Exercise description: Count up the lines of the data below that contain the string "inductive", then give only the total.

(Collected data entries)
- - - - - - -
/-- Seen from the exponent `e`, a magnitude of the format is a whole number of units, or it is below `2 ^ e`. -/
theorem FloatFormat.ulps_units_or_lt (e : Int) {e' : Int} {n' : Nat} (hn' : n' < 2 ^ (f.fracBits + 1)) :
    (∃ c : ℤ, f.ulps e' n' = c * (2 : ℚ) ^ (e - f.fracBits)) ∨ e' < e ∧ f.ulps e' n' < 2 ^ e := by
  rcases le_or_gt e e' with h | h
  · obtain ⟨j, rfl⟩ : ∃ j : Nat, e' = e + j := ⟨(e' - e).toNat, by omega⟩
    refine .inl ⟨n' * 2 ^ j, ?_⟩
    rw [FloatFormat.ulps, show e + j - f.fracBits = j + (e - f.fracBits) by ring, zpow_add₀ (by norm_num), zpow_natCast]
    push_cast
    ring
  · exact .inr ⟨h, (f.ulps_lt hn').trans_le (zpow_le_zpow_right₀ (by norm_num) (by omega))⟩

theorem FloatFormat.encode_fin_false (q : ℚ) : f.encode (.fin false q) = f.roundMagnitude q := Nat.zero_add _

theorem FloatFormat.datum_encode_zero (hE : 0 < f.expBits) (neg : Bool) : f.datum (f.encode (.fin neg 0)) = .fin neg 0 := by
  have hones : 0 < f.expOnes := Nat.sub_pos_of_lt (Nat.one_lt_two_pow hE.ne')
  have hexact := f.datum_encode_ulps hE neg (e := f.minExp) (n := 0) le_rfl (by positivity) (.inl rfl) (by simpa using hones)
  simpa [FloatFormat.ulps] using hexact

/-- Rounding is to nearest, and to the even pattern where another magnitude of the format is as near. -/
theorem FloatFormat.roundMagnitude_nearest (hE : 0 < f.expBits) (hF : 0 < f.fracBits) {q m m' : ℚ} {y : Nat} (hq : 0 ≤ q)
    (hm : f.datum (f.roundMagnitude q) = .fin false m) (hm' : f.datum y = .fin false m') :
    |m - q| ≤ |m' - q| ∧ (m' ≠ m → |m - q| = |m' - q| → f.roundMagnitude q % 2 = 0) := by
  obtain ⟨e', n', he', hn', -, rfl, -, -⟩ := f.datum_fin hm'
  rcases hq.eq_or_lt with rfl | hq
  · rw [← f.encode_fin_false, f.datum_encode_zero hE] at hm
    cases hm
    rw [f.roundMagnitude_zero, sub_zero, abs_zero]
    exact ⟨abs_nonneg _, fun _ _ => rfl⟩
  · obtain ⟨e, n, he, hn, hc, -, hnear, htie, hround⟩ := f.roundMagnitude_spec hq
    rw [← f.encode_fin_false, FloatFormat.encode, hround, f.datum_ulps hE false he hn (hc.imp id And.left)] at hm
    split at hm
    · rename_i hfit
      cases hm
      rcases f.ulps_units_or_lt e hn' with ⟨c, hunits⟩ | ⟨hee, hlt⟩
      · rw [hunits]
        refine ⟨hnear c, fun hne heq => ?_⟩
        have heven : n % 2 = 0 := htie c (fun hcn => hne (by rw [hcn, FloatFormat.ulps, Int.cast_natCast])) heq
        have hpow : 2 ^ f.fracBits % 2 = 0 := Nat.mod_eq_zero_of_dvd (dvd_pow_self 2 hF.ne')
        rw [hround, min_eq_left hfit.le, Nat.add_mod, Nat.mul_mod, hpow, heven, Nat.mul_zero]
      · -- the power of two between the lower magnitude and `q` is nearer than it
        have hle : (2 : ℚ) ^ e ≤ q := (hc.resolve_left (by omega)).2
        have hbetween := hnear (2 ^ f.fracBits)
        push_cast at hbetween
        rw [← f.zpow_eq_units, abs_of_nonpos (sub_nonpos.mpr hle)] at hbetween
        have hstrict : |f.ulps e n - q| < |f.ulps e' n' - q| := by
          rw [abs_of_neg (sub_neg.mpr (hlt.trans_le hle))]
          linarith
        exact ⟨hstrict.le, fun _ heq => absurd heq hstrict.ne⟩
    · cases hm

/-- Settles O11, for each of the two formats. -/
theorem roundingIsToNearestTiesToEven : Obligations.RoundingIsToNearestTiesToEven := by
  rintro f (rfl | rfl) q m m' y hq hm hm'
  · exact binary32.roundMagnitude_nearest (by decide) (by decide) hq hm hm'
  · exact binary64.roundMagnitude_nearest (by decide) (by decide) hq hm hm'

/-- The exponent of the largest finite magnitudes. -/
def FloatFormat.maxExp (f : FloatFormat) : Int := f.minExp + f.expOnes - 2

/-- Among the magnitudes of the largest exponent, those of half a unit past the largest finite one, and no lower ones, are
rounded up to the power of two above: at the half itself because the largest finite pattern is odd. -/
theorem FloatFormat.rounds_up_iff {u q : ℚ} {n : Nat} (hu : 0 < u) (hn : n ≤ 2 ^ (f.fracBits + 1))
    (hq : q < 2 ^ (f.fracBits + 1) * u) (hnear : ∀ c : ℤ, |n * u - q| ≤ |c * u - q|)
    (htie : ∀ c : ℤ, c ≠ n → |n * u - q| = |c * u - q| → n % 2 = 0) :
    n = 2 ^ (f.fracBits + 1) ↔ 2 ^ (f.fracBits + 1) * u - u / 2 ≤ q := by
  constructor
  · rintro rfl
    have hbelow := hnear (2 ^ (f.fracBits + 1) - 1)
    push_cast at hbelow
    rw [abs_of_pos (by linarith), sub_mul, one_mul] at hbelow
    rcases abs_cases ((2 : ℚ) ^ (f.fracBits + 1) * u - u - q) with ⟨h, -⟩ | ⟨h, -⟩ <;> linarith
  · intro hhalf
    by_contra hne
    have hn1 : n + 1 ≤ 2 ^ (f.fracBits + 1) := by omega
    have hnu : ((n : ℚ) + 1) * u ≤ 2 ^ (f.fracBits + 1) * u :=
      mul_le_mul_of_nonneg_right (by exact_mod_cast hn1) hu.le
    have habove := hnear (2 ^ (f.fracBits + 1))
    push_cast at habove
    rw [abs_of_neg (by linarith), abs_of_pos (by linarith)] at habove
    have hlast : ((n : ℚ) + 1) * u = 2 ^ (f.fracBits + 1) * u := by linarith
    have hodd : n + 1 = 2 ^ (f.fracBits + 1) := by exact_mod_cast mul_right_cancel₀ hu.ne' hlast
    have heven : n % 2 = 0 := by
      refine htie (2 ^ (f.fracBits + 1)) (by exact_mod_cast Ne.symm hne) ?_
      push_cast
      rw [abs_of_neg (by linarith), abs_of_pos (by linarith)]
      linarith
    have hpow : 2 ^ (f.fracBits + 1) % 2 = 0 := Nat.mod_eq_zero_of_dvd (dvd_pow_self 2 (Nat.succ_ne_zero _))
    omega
- - - - - - -
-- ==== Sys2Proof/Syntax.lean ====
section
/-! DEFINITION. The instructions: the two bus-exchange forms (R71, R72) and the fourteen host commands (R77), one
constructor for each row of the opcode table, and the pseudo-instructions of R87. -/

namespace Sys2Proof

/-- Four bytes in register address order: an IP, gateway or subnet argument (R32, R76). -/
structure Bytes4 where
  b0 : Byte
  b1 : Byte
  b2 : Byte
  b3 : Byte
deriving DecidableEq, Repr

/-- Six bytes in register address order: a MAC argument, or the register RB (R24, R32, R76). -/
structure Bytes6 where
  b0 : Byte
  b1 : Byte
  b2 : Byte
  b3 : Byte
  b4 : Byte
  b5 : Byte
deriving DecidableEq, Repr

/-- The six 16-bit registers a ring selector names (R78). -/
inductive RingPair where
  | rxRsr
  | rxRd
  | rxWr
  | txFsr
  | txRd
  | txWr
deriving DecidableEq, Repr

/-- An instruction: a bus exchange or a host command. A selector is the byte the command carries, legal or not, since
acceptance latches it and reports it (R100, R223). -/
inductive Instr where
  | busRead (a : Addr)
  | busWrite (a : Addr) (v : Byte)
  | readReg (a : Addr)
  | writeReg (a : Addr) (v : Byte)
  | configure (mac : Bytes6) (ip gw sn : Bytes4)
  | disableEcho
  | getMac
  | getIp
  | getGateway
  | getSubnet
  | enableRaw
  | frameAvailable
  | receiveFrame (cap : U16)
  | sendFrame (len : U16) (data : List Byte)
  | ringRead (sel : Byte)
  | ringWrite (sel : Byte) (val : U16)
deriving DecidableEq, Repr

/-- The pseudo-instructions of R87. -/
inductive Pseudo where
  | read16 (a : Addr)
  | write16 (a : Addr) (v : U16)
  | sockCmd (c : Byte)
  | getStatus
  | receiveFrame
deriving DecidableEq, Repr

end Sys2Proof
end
- - - - - - -
Output: 3